Ошибка Марии Стюарт
Шрифт:
– Увы, ты должна преодолеть это отвращение. Он твой муж, и вы одна плоть перед Богом. Ты знаешь, что это твой долг…
– Я не могу, не могу!
– Телесно ты не можешь этого сделать, но с Божьей помощью…
– Не-е-ет, – простонала она, держась за бок и согнувшись. Казалось, будто ее лягнула лошадь.
– Ты говоришь «нет», потому что не хочешь смириться со своим положением, а не от сомнения в том, что Бог может помочь тебе, – священник сам казался потрясенным. – Боюсь, без искренней попытки измениться ты не сможешь получить отпущение грехов.
– Я
– Это… – он помедлил, – это потому, что ты испытываешь желание к какому-то другому мужчине или думаешь о нем?
– Нет, я и не думала ни о чем подобном. Вы знаете, отец, что я вышла за него, будучи девственницей, и до того даже не уделяла внимания этой стороне жизни… хотя другие постоянно говорили, пели и сплетничали об этом. Я была так же девственна, как моя кузина, королева Англии. Как бы мне хотелось снова стать такой!
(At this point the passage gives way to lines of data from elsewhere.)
-- ==== Sys2Proof/Machine/Irq.lean ====
section
/-! DEFINITION. Machine/Irq.lean: the interrupt controller: delivery, end of interrupt, hold-off, and pin edges that fire sources while the
hub is up (chapter 9, R288 to R294). -/

namespace Sys2Proof.Machine

open Sys2Proof

/-- P and A of a source (R290). -/
def State.irqP (s : State) (n : Nat) : Bool := s.bit (R.IRQ_PEND_pend (n / 32)) (n % 32)
def State.irqA (s : State) (n : Nat) : Bool := s.bit (R.IRQ_ACTIVE_active (n / 32)) (n % 32)

/-- The engine a route names: above 95 taken as 95 (Table 9.4). -/
def State.routeEngine (s : State) (n : Nat) : Nat := min (s.get (R.IRQ_ROUTE_engine n)) 95

/-- The destination can take the source: an engine's domain is up; a host vector and IRQ_N always can (R292). -/
def State.irqDestReady (s : State) (n : Nat) : Bool :=
  match s.get (R.IRQ_ROUTE_kind n) with
  | 0 => false
  | 2 => s.domUp (engDomain (s.routeEngine n))
  | _ => true

/-- The source is delivered in this hub cycle (R290). -/
def State.irqDeliverable (s : State) (n : Nat) : Bool :=
  s.irqP n && !s.irqA n && s.on (R.IRQ_ROUTE_en n) && s.irqDestReady n && !s.on (R.IRQ_HOLDOFF_running (n / 16))

/-- IRQ_N is low while a source delivered to it is active (R292). -/
def State.refreshIrqN (s : State) : State :=
  { s with pins := { s.pins with irqNLow := s.irq.dest.any fun (d : Nat × Nat × Nat × Nat) => d.2.1 == 3 } }

/-- Delivery of one source: A is set, P clears, and its destination is noted (R290 to R292). -/
def State.irqDeliverOne (s : State) (n : Nat) : State :=
  let s := (s.clrBit (R.IRQ_PEND_pend (n / 32)) (n % 32)).setBit (R.IRQ_ACTIVE_active (n / 32)) (n % 32)
  match s.get (R.IRQ_ROUTE_kind n) with
  | 1 =>
    { s with irq := { s.irq with dest := s.irq.dest ++ [(n, 1, s.get (R.IRQ_ROUTE_vector n), 0)] } }
  | 2 => { s with irq := { s.irq with dest := s.irq.dest ++ [(n, 2, s.routeEngine n, s.get (R.IRQ_ROUTE_line n))] } }
  | _ => { s with irq := { s.irq with dest := s.irq.dest ++ [(n, 3, 0, 0)] } }

/-- The vectors of the host-vector deliveries among some sources, each once (R292). -/
def State.irqVectors (s : State) (ns : List Nat) : List Nat :=
  ((ns.filter fun n => s.get (R.IRQ_ROUTE_kind n) == 1).map fun n => s.get (R.IRQ_ROUTE_vector n)).eraseDups

/-- A group's hold-off starts, for the µs that IRQ_HOLDOFF gives now, where they are not 0 (R293). -/
def State.holdoff (s : State) (g : Nat) : State :=
  if s.get (R.IRQ_HOLDOFF_us g) = 0 then s
  else { s.set (R.IRQ_HOLDOFF_running g) 1 with irq := { s.irq with holdEnd := vset s.irq.holdEnd g (s.now + 1250 * s.get (R.IRQ_HOLDOFF_us g)) } }

/-- The groups of some sources start their hold-off (R293). -/
def State.startHoldoff (s : State) (ns : List Nat) : State := ns.foldl (fun s n => s.holdoff (n / 16)) s

/-- A hold-off ends (R293). -/
def State.holdoffEnd (s : State) (g : Nat) : State :=
  if s.hubUp && s.on (R.IRQ_HOLDOFF_running g) then (s.reach (vget s.irq.holdEnd g)).set (R.IRQ_HOLDOFF_running g) 0 else s

/-- Hold-offs and the watchdog stop with the hub: what remains of each is kept (R293, R333). -/
def State.spansPause (s : State) : State :=
  let now := s.now
  { s with irq := { s.irq with holdEnd := s.irq.holdEnd.map fun e => e - now }, sys := { s.sys with wdogEnd := s.sys.wdogEnd - now } }

/-- The remainders run on (R293, R333). -/
def State.spansResume (s : State) : State :=
  let now := s.now
  { s with irq := { s.irq with holdEnd := s.irq.holdEnd.map fun e => now + e }, sys := { s.sys with wdogEnd := now + s.sys.wdogEnd } }

/-- Host-vector messages wait for VC1, with the interrupt vote on the host SerDes domain (R292). -/
def State.queueVectors (s : State) (vs : List Nat) : State :=
  if vs.isEmpty then s else ({ s with irq := { s.irq with waiting := s.irq.waiting ++ vs } }).vote 9 29

/-- One hub cycle of the controller: every source that can be delivered is, lowest number first; its groups' hold-offs start once; each host
vector gets one message (R290, R292). -/
def State.irqDeliver (s : State) : State :=
  if !s.hubUp then s
  else
    let ns := (List.range 512).filter s.irqDeliverable
    let vs := s.irqVectors ns
    let s := ns.foldl State.irqDeliverOne s
    ((s.startHoldoff ns).queueVectors vs).refreshIrqN

/-- An end of interrupt (R291). -/
def State.irqEoi (s : State) (n : Nat) : State :=
  if s.irqA n then
    let s := s.clrBit (R.IRQ_ACTIVE_active (n / 32)) (n % 32)
    ({ s with irq := { s.irq with dest := s.irq.dest.filter fun (d : Nat × Nat × Nat × Nat) => d.1 != n } }).refreshIrqN
  else s.bump R.IRQ_SPURIOUS_EOI_count

/-- IRQ_SET: P of the source (R290). -/
def State.irqSet (s : State) (n : Nat) : State := s.setBit (R.IRQ_PEND_pend (n / 32)) (n % 32)

/-- IRQ_PEND: a 1 clears P without delivery (R291). -/
def State.irqPendClear (s : State) (w mask : Nat) : State :=
  forBits 32 mask (fun i s => s.clrBit (R.IRQ_PEND_pend w) i) s

/-- Each set AON latch sets P of its source once and clears (R294). -/
def State.latchesToPending (s : State) : State :=
  let s := forBits 25 s.aon.latches (fun i s => s.irqSet (448 + i)) s
  { s with aon := { s.aon with latches := 0 } }

/-- IRQ_DELIVERY (R290): one hub cycle of the interrupt controller. -/
def execIrqDelivery (s : State) : Out := .next s.irqDeliver
/-- HOLDOFF_END (R293). -/
def execHoldoffEnd (g : Fin 32) (s : State) : Out := .next (s.holdoffEnd g.val)
/-- WAKE_N_FALL (R288, R322): the input is ignored while the module drives the pin and for 10 µs after. -/
def execWakeNFall (s : State) : Out := .next (if s.aon.wakeDrive || s.now < s.aon.wakeQuiet then s else s.fire 464)
/-- PNT_SYNC_EDGE (R288). -/
def execPntSyncEdge (s : State) : Out := .next (s.fire 466)

end Sys2Proof.Machine
end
Он вгляделся в ее заплаканное лицо.
– Я верю тебе. Ты должна быть благодарна за то, что дьявол не стал искушать тебя этим, иначе ты страдала бы гораздо сильнее, – он вздохнул. – Я не хочу, чтобы ты приблизилась к рождению ребенка, имея грех за душой. Твои чувства понятны, но есть ли у тебя силы, чтобы попытаться преодолеть их? Бог просит лишь твоего согласия и покорности Его воле. Он не требует других обещаний и определенно не требует достичь успеха.
– Хорошо. Если вы говорите, я должна это сделать, – прошептала она. – Вы много лет охраняли мою душу.
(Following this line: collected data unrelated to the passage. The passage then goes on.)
-- ==== Sys2Proof/Machine/Timetable.lean ====
section
/-! DEFINITION. Machine/Timetable.lean: the crossing sequencer: fetch and conflicts, the push ring, readiness, turns, the start and the end of a
crossing, and coexistence (chapter 5, R144 to R161, R173; R320, R321). -/

namespace Sys2Proof.Machine

open Sys2Proof

/-! ### Coexistence (R320, R321) -/

/-- A transmit crossing with hipri set is in progress. -/
def State.hipriTx (s : State) : Bool := s.inProgress.any fun c => c.d.dir == 1 && c.d.hipri

/-- CXI_GNT answers CXI_REQ where nothing holds it back: transmit crossings in progress end their frames, a bell stops and is resent in full
(R318, R321). While the hub is down the grant follows the request (Table 15.5). -/
def State.settleCxi (s : State) : State :=
  if !s.pins.cxiReq || s.pins.cxiGnt || (s.hubUp && (!s.on R.COEX_CFG_cxi_en || (s.hipriTx && !s.pins.cxiPri))) then s
  else
    let s := { s with pins := { s.pins with cxiGnt := true } }
    let s := (s.inProgress.filter fun c => c.d.dir == 1 && (s.slot c.d.slot).tx.isSome).foldl
      (fun s c => (s.bump R.COEX_STATUS_cut).underrun c.d.slot) s
    if s.aon.bellTx == .onAir then
      ({ s with aon := { s.aon with bellTx := .pending }, pins := { s.pins with wkTr := false } }).refreshCx.wkResume
    else s

/-- CXI_REQ rises with a level of CXI_PRI. -/
def State.cxiRise (s : State) (pri : Bool) : State := { s with pins := { s.pins with cxiReq := true, cxiPri := pri } }.settleCxi

/-- CXI_REQ falls, and CXI_GNT with it. -/
def State.cxiFall (s : State) : State := { s with pins := { s.pins with cxiReq := false, cxiPri := false, cxiGnt := false } }

/-- A covered crossing asks for the band 4.096 µs before it starts (R320). -/
def State.coexRequest (s : State) (slot : Nat) : State :=
  let covered (c : Crossing) : Bool := if c.d.dir = 1 then s.on R.COEX_CFG_tx_xng else s.on R.COEX_CFG_rx_xng
  match s.nextOn slot fun c => !c.started && !c.coexAsked && covered c with
  | none => s
  | some c => ((s.reach (c.b0 - 5120)).updCrossing c.id fun y => { y with coexAsked := true }).refreshCx

/-! ### Fetch (R150 to R152, R215) -/

/-- The walk moves past its item. -/
def State.walkPast (s : State) (key : Option (Nat × Nat × Nat)) : State :=
  { s with xng := { s.xng with walk := s.xng.walk + 1, lastKey := match key with | some k => some k | none => s.xng.lastKey } }

/-- The descriptor fails the checks of R150. -/
def State.descBad (s : State) (d : Desc) : Bool :=
  d.len == 0 || s.blocksPerWindow ≤ d.start || d.mcs == 15 || (d.sweep && 64 < d.len) || (d.pair && d.dir == 1)
    || (d.cond && d.dir == 0) || (d.pair && d.cond) || (d.dir == 0 && s.isBroadcast d.nbr)

/-- The reason for which a crossing is skipped at its fetch: BAD_DESC, SLOT_BUSY or DIR_CONFLICT, 0 for none (R150, R152). -/
def State.fetchReason (s : State) (d : Desc) (w : Nat) : Nat :=
  let b0 := s.descB0 d w
  let e := s.extentEnd d b0
  let tiles := s.descTiles d
  if s.descBad d then 1
  else if s.xng.fetched.any fun c => c.d.slot == d.slot && b0 < c.ends && c.b0 < e then 2
  else if s.xng.fetched.any fun c => c.d.dir != d.dir && c.tiles &&& tiles != 0
      && !(decide (e + s.blockTicks ≤ c.b0) || decide (c.ends + s.blockTicks ≤ b0)) then 3
  else 0

/-- A crossing that is not fetched is skipped: record, vote, pair and return state (R157, R161, R173). -/
def State.skipDesc (s : State) (src : XSrc) (d : Desc) (w : Nat) (reason : Nat) : State :=
  let s := s.skipRecord d w src.isPushed reason
  let s := if d.pair && d.dir = 0 then s.notePair ⟨src, d.nbr, s.expectedLead d (s.descB0 d w), false, true⟩ else s
  (s.unvoteFor src).returnTiles (s.descTiles d) d.ret

/-- The sequencer's message to a slot's pilot engine: the descriptor and its window start, dropped and counted without a free berth (R151,
R155, R215). -/
def State.pilotMessage (s : State) (slot : Nat) (raw : List Nat) (w : Nat) : State :=
  if mboxBerths ≤ (s.eng slot).mbox.length then s.updEng slot fun x => { x with mboxDropped := min (x.mboxDropped + 1) 65535 }
  else s.mboxDeliver slot (0x80, raw.map (BitVec.ofNat 32), w)

/-- A crossing is fetched, or skipped (R151, R152). -/
def State.fetchDesc (s : State) (src : XSrc) (d : Desc) (w : Nat) : State :=
  let r := s.fetchReason d w
  if r != 0 then s.skipDesc src d w r
  else
    let c := s.crossingOf src d w
    let keep := s.xng.votes.filter fun v => v.src != src
    let s := ({ s with xng := { s.xng with
      nextId := s.xng.nextId + 1, fetched := s.xng.fetched ++ [c], votes := keep ++ [(⟨src, c.b0, c.tiles, !d.sweep⟩ : XVote)] } }).refreshVotes
    let s := if d.pair then s.notePair ⟨src, d.nbr, s.expectedLead d c.b0, false, false⟩ else s
    s.pilotMessage d.slot d.raw w

/-- Time of a fetch: 16 windows before the window's start (R145). -/
def fetchLead : Nat := 16 * windowTicks

/-- The held pushed crossing with the earliest window start. -/
def State.firstHeld (s : State) : Option Held :=
  s.xng.held.foldl (fun best (h : Held) => match best with | none => some h | some (b : Held) => if h.winStart < b.winStart then some h else some b) none

/-- A held pushed crossing comes to its fetch: skipped as PUSH_MODE where the hardware schedules its window after all (R159). -/
def State.fetchHeld (s : State) (h : Held) : State :=
  let s := s.reach (h.winStart - fetchLead)
  let s := { s with xng := { s.xng with held := s.xng.held.erase h } }
  if h.winStart < s.xng.fetchFrom then s.unvoteFor (.pushed h.num)
  else if s.hostAt (h.winStart / cycleTicks) then s.fetchDesc (.pushed h.num) h.d h.winStart
  else s.skipDesc (.pushed h.num) h.d h.winStart 14

/-- The image walk's item comes to its fetch. -/
def State.fetchItem (s : State) : WalkItem → State
  | .fetch src d w => ((s.reach (w - fetchLead)).walkPast (some d.key)).fetchDesc src d w
  | .bad src d w => (s.walkPast (some d.key)).skipDesc src d w 1
  | .unreadable a w => ((s.hitPoison a 16).walkPast none).skipRing (Desc.ofWords 0 0 0 0) w false 1

/-- The sequencer fetches its next crossing: the earlier of the image walk's item and the held pushed crossings (R145, R147, R158, R159). -/
def State.fetchNext (s : State) : State :=
  if !s.on R.XNG_CTRL_enable || !s.hubUp then s
  else
    let (s, item) := s.walkNext walkFuel
    let s := match item, s.firstHeld with
      | none, none => s
      | none, some h => s.fetchHeld h
      | some i, none => s.fetchItem i
      | some i, some h =>
        let before := match i with | .fetch _ _ w => decide (w ≤ h.winStart) | _ => true
        if before then s.fetchItem i else s.fetchHeld h
    s.pruneVotes

/-! ### Votes and warm commands ahead of the fetch (R151, R155, R158) -/

/-- The descriptor and window start that a reference names, where the sequencer will serve it. -/
def State.lookAhead (s : State) (x : XRef) : Option (XSrc × Desc × Nat) :=
  if !s.on R.XNG_CTRL_enable || !s.hubUp then none
  else match x with
  | .held i => (s.xng.held[i]?).map fun h => (.pushed h.num, h.d, h.winStart)
  | .image i next =>
    let c := s.now / cycleTicks + next.toNat
    let a := s.imageAddr (s.imageIn c) i
    if s.imageCount (s.imageIn c) ≤ i || !s.descReadable a || s.hostAt c then none
    else
      let d := s.descAt a
      if !d.valid || d.startIn c < max s.xng.fetchFrom s.now then none else some (.image c i, d, d.startIn c)

/-- The vote scan of an image crossing; a held one has its vote already (R155, R159). -/
def State.voteScan (s : State) (x : XRef) : State :=
  match x, s.lookAhead x with
  | .image .., some (src, d, w) =>
    let b0 := s.descB0 d w
    (s.reach (b0 - s.voteLead)).voteFor ⟨src, b0, s.descTiles d, !d.sweep⟩
  | _, _ => s

/-- 64 µs before a crossing its powered tiles in OFF are commanded to WARM (R151); on the way each finds new coarse DC codes (R46). -/
def State.warmCommand (s : State) (x : XRef) (codes : List (Nat × Nat × Int × Int)) : State :=
  match s.lookAhead x with
  | none => s
  | some (_, d, w) =>
    let s := s.reach (s.descB0 d w - 80000)
    forBits 8 (s.descTiles d) (fun t s => if s.tileRuns t && (s.tile t).radio == .off then (s.tileToWarm t).writeCoarse t codes else s) s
– Тогда совершите акт покаяния, чтобы я мог отпустить ваши грехи, – сказал он.
Мария склонила голову:
– Господь, Бог мой, я всем сердцем раскаиваюсь в моих грехах и отрекаюсь от них превыше всего потому, что они неугодны Тебе в Твоей бесконечной милости и доброте. Я вверяю себя Твоему суду и твердо намерена с Твоей помощью искупить свои грехи и больше никогда не гневить Тебя. Аминь.
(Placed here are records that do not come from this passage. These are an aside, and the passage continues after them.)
-- ==== Sys2Proof/Machine/WakePlane.lean ====
section
/-! DEFINITION. Machine/WakePlane.lean: wake receivers, bells received and sent, and the duty-cycle governor (chapter 10, R312 to R319;
R251, R252). -/

namespace Sys2Proof.Machine

open Sys2Proof

/-! ### Receivers (Table 10.8) -/

/-- A sniff of a listening receiver: energy above the threshold begins continuous reception. -/
def State.sniff (s : State) (r energy : Nat) : State :=
  if s.wkState r = 1 && s.get R.AON_WK_CFG_thresh < energy then
    let now := s.now
    { s.setWk r 2 with aon := { (s.setWk r 2).aon with detectAt := vset s.aon.detectAt r now } }
  else s

/-- No sync word within 5 ms of DETECT. -/
def State.detectTimeout (s : State) (r : Nat) : State :=
  if s.wkState r = 2 then (s.reach (vget s.aon.detectAt r + 6250000)).setWk r 1 else s

/-! ### Bells on the air (Table 10.9, R251, R313) -/

/-- Bytes under the tag: target, command, coarse time and the context byte, most significant byte first. -/
def bellMessage (target command time ctx : Nat) : List Byte :=
  [target / 256, target, command, time / 256, time, ctx].map fun n => BitVec.ofNat 8 n

/-- The tag of a bell under the module's key. -/
def State.bellTag (s : State) (target command time : Nat) : Nat :=
  cmacTag s.bellKey (bellMessage target command time (s.get R.AON_BELL_CTRL_ctx))

/-- CRC-16 over bits 32 to 87. -/
def bellCrc (target command time tag : Nat) : Nat :=
  headerCrc ([target / 256, target, command, time / 256, time, tag / 256, tag].map fun n => BitVec.ofNat 8 n)

/-- The bell's CRC passes. -/
def bellCrcOk (b : Bell) : Bool := bellCrc b.target b.command b.time b.tag == b.crc % 65536

/-- The bell authenticates: a key is loaded and the tag matches (R251, R252). -/
def State.bellAuth (s : State) (b : Bell) : Bool :=
  s.on R.AON_BELL_CTRL_key_valid && s.bellTag b.target b.command b.time == b.tag % 65536

/-- The target is this module's short or group address, or the broadcast address where that is accepted (R314). -/
def State.bellForMe (s : State) (b : Bell) : Bool :=
  b.target == s.get R.AON_WK_ADDR_short || b.target == s.get R.AON_WK_ADDR_group || (b.target == 0xFFFF && s.on R.AON_WK_CFG_bcast)

/-- Ticks from the end of the sync word to the end of bit 103, and from the start of the preamble to the end of the sync word. -/
def bellTail : Nat := 11250000
def bellHead : Nat := 5000000

/-- Mesh time at the end of the sync word of a bell that ends now. -/
def State.bellSync (s : State) : Int := (s.now : Int) - bellTail

/-- Local coarse unit that the time field is compared with, not reduced (R314). -/
def State.bellUnit (s : State) : Int := (s.bellSync - bellHead) / coarseTicks

/-- Difference of the time field and the local unit, modulo 65,536, as a signed number. -/
def State.bellSkew (s : State) (b : Bell) : Int := signed 16 (unsigned 16 ((b.time : Int) - s.bellUnit))

/-- The bell repeats one accepted in the preceding 8 units (R252). -/
def State.bellReplay (s : State) (b : Bell) : Bool :=
  s.aon.bells.any fun (x : Nat × Nat × Nat × Nat) =>
    x.1 == b.target && x.2.1 == b.command && x.2.2.1 == b.time && s.now / coarseTicks ≤ x.2.2.2 + 8

/-- Coarse resynchronisation by an accepted bell while the keeper holds mesh time (R316): a large lag steps the keeper forward, a large lead
slows it. The answer says whether either happened. -/
def State.bellResync (s : State) (b : Bell) : State × Bool :=
  if s.clk.holder != .keeper || !s.on R.AON_KEEP_CFG_resync then (s, false)
  else
    let t := s.bellUnit + s.bellSkew b
    let e := t * coarseTicks + bellHead - s.bellSync + clampI (-10000) 10000 (Config.latencyError s.freeCtr)
    let s := s.tickFree
    if 80000 < e then
      ({ s with clk := { s.clk with mesh := s.clk.mesh + e.toNat, keeperSlow := 0 } }.set R.AON_KEEP_STATUS_slewing 0, true)
    else if e < -80000 then ({ s with clk := { s.clk with keeperSlow := (-e).toNat } }.set R.AON_KEEP_STATUS_slewing 1, true)
    else (s, false)

/-- Source BELL: latched or fired, and a wake where its code is enabled (R306, R315). -/
def State.bellSource (s : State) (r : Nat) : State :=
  let s := s.aonSource 20
  if !s.hubUp && s.wakeEnabled 1 then s.wake 1 r else s

/-- What an accepted bell does (R315, R316). -/
def State.bellAccept (s : State) (r : Nat) (b : Bell) : State :=
  let unit := s.now / coarseTicks
  let s := { s with aon := { s.aon with
    bells := (s.aon.bells.filter fun (x : Nat × Nat × Nat × Nat) => unit ≤ x.2.2.2 + 8) ++ [(b.target, b.command, b.time, unit)] } }
  let s := ((s.set R.AON_BELL_LAST_target b.target).set R.AON_BELL_LAST_command b.command).set R.AON_BELL_LAST_arg (b.command % 64)
  let q := s.bellResync b
  let s := ((q.1.set R.AON_BELL_LAST2_resynced q.2.toNat).set R.AON_BELL_LAST2_receiver r).set R.AON_BELL_LAST2_time b.time
  let action := b.command / 64 % 4
  let s := if action = 2 then 
      { s with aon := { s.aon with wakeDrive := true, wakeEnd := s.now + 1250000 * max 1 (s.get R.AON_WAKE_CFG_pulse) } }
    else s
  if action = 1 || action = 2 then s.bellSource r else s

/-- A bell in hardware wake mode: CRC, target, tag, time and replay, each rejection counted but for another target's (R252, R314). -/
def State.bellCheck (s : State) (r : Nat) (b : Bell) : State :=
  if !bellCrcOk b then s.bump R.AON_BELL_REJ_crc
  else if !s.bellForMe b then s
  else if !s.bellAuth b then s.bump R.AON_BELL_REJ_auth
  else if s.bellSkew b < -2 || 2 < s.bellSkew b then s.bump R.AON_BELL_REJ_time
  else if s.bellReplay b then s.bump R.AON_BELL_REJ_replay
  else s.bellAccept r b

/-- A bell in host-assisted wake mode: its bits and both results are kept, and a bell whose CRC passes may wake the module (R317). -/
def State.bellRaw (s : State) (r : Nat) (b : Bell) : State :=
  let unread := s.aon.rawUnread
  let s := ((s.set R.AON_BELL_RAW0_target b.target).set R.AON_BELL_RAW0_command b.command).set R.AON_BELL_RAW1_time b.time
  let s := ((s.set R.AON_BELL_RAW1_tag b.tag).set R.AON_BELL_RAW2_crc b.crc).set R.AON_BELL_RAW2_ovw unread.toNat
  let s := (s.set R.AON_BELL_RAW2_auth_ok (s.bellAuth b).toNat).set R.AON_BELL_RAW2_crc_ok (bellCrcOk b).toNat
  let s := { s with aon := { s.aon with rawUnread := true } }
  if bellCrcOk b && !s.hubUp then
    let s := s.latch 20
    if s.wakeEnabled 1 then s.wake 1 r else s
  else s

/-- Bit 103 of a bell reaches receiver r; the mode is the old one where its sync word came before the last change (R30, R314, R317). -/
def State.bellReceived (s : State) (r : Nat) (b : Bell) (syncBefore : Bool) : State :=
  if s.wkState r != 2 then s
  else
    let s := s.setWk r 1
    let host := if syncBefore then s.aon.oldMode else s.bit R.HUB_FUNC_MODE_bits 7
    let b : Bell := ⟨b.target % 65536, b.command % 256, b.time % 65536, b.tag % 65536, b.crc % 65536⟩
    if host then s.bellRaw r b else s.bellCheck r b

/-- The module's drive of WAKE_N ends; its input is ignored for 10 µs more (R315, R322). -/
def State.wakePulseEnd (s : State) : State :=
  if s.aon.wakeDrive then
    let s := s.reach s.aon.wakeEnd
    { s with aon := { s.aon with wakeDrive := false, wakeQuiet := s.now + 12500 } }
  else s

/-! ### Sending bells (R318, R319) -/

/-- The duty setting in force, in 0.01 % (Table 10.14). -/
def State.duty (s : State) : Nat := min 10000 (s.get R.AON_DUTY_duty)

/-- The bucket comes up to date: it refills with duty and stops at its capacity, in 1/10,000 tick (R319). -/
def State.fillBucket (s : State) : State :=
  let cap := s.duty * 4500000000000
  { s with aon := { s.aon with bucket := min cap (s.aon.bucket + (s.now - s.aon.bucketAt) * s.duty), bucketAt := s.now } }

/-- A write of AON_DUTY takes effect on a bucket brought up to date before it. -/
def State.dutyWrite (s : State) (v : Nat) : State := (s.fillBucket.set R.AON_DUTY_duty v).fillBucket

/-- Air time of a bell, 13 ms, in the bucket's unit. -/
def bellCost : Nat := 16250000 * 10000

/-- A pending bell, or one on the air, is over with a status: 0 OK, 2 DUTY. -/
def State.bellOver (s : State) (status : Nat) : State :=
  let s := { s with aon := { s.aon with bellTx := .none } }
  ((s.set R.AON_BELL_TX_go 0).set R.AON_BELL_TX_STATUS_status status).unvote 14 25

/-- A write of AON_BELL_TX: go asks for one bell, is refused BUSY while one is pending, and ends with NOKEY without a key (R252, R318). -/
def State.bellRequest (s : State) (data : Nat) : State × Status :=
  let go := data.testBit 0
  if go && s.aon.bellTx != .none then (s.set R.AON_BELL_TX_STATUS_status 3, .busy)
  else
    let s := ((s.set R.AON_BELL_TX_target (bits data 31 16)).set R.AON_BELL_TX_command (bits data 15 8)).set R.AON_BELL_TX_power (bits data 7 4)
    let s := (s.set R.AON_BELL_TX_nowait (bits data 2 2)).set R.AON_BELL_TX_chan (bits data 1 1)
    if !go then (s, .ok)
    else if !s.on R.AON_BELL_CTRL_key_valid then (s.set R.AON_BELL_TX_STATUS_status 1, .ok)
    else (({ s with aon := { s.aon with bellTx := .pending } }.set R.AON_BELL_TX_go 1).vote 14 25, .ok)

/-- The bell's bits, built for the coarse unit at which its preamble starts. -/
def State.bellBits (s : State) : Bell :=
  let target := s.get R.AON_BELL_TX_target
  let command := s.get R.AON_BELL_TX_command
  let time := coarseOf s.now
  let tag := s.bellTag target command time
  ⟨target, command, time, tag, bellCrc target command time tag⟩

/-- A coarse-unit boundary with a bell pending, its transmitter up and its channel not disabled: the governor lets it go, holds it, or ends it with
DUTY; a refused grant or CXI_GNT defers it, the receivers having been blanked up to the boundary; else it is on the air with the receivers blanked
(R312, R318, R319, R321, Tables 10.8, 10.10; log 151). -/
def State.bellStart (s : State) (cxGnt : Bool) : State :=
  if s.aon.bellTx != .pending || !s.domRuns 14 || !s.wkUsable (s.on R.AON_BELL_TX_chan) then s
  else
    let s := (s.reach ((s.now + coarseTicks - 1) / coarseTicks * coarseTicks)).fillBucket
    if s.duty != 0 && s.aon.bucket < bellCost then (if s.on R.AON_BELL_TX_nowait then s.bellOver 2 else s)
    else if (s.on R.COEX_CFG_bell && !cxGnt) || s.pins.cxiGnt then
      (s.bump R.COEX_STATUS_bell_defer).wkBlank.wkResume
    else
      let s := if s.rngReady then s.drbgRequest 1 else s
      let b := s.bellBits
      let now := s.now
      let s := { s with
        aon := { s.aon with bellTx := .onAir, bellAt := now, bellOut := some b, bucket := if s.duty = 0 then s.aon.bucket else s.aon.bucket - bellCost },
        pins := { s.pins with wkTr := true } }
      s.refreshCx.wkBlank

/-- 13 ms later: the last chip ends, WK_TR and CX_REQ fall, the receivers resume (Table 10.10). -/
def State.bellEnd (s : State) : State :=
  if s.aon.bellTx != .onAir then s
  else
    let s := (s.reach (s.aon.bellAt + 16250000)).bellOver 0
    ({ s with pins := { s.pins with wkTr := false } }).refreshCx.wkResume

/-- SNIFF (R312). -/
def execSniff (r : Fin 4) (energy : Fin 256) (s : State) : Out := .next (s.sniff r.val energy.val)
/-- DETECT_TIMEOUT (R312). -/
def execDetectTimeout (r : Fin 4) (s : State) : Out := .next (s.detectTimeout r.val)
/-- BELL_RECEIVED (R314). -/
def execBellReceived (r : Fin 4) (bell : Bell) (syncBefore : Bool) (s : State) : Out := .next (s.bellReceived r.val bell syncBefore)
/-- WAKE_N_PULSE_END (R315). -/
def execWakeNPulseEnd (s : State) : Out := .next s.wakePulseEnd
/-- BELL_TX_START (R318). -/
def execBellTxStart (cxGnt : Bool) (s : State) : Out := .next (s.bellStart cxGnt)
/-- BELL_TX_END (R318). -/
def execBellTxEnd (s : State) : Out := .next s.bellEnd

end Sys2Proof.Machine
end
– Тогда я прощаю тебя и отпускаю твои грехи от имени Отца, Сына и Святого Духа, – произнес отец Мамеро. – Что касается искупления, нужно решить этот вопрос так скоро, как только сможешь, – он посмотрел на ее живот. – И пусть Бог дарует тебе благополучные роды.
Родовые схватки начались месяц спустя июньским вечером. До тех пор Мария с беспокойством спрашивала сиделок: «Как я узнаю, что это настоящие схватки?» И они неизменно отвечали: «Вы узнаете. Вы сразу же поймете». Теперь она понимала, почему они говорили так уверенно.
Ей было больно с самого начала. Ей говорили, что все начнется постепенно, но первая схватка пронзила ее тело, как кинжал с тонким клинком, вошедший наискосок от спины к животу. Как только схватки начались, они больше не прекращались. Женщины говорили, что в первые часы она сможет вышивать или слушать музыку, но Мария не могла приподняться и сосредоточить внимание на чем-то другом. Она как будто сражалась с врагом внутри себя, с сильным и опасным противником, который мог в любой момент одолеть ее.
Лежа на огромной кровати в Эдинбургском замке и цепляясь за скомканные простыни, она изо всех сил старалась сдержать крик. Она делала все, что советовала повитуха, – лечь так, взяться за это, понюхать носовой платок, надушенный желтофиолью, – поскольку эта женщина должна была знать секреты, которые могли помочь. Но ничто не помогало, и боли становили все более интенсивными, до тех пор пока ей не стало казаться, что если бы ей дали кинжал, то она могла бы убить себя.
– Возьмите меня за руку, – велела леди Атолл. – Сожмите сильнее!
Мария подчинилась, хотя ей не хватало сил сжать руку так сильно, как хотелось бы.
– Моя сестра сама готовится к родам, – прошептала женщина. – Да, прямо в этом замке. Теперь я могу унести с собой вашу боль и передать ей. Она сильная, она выдержит!
Женщина, почти такая же грузная и неуклюжая, как беременные, поднялась со стула, стоявшего рядом с постелью.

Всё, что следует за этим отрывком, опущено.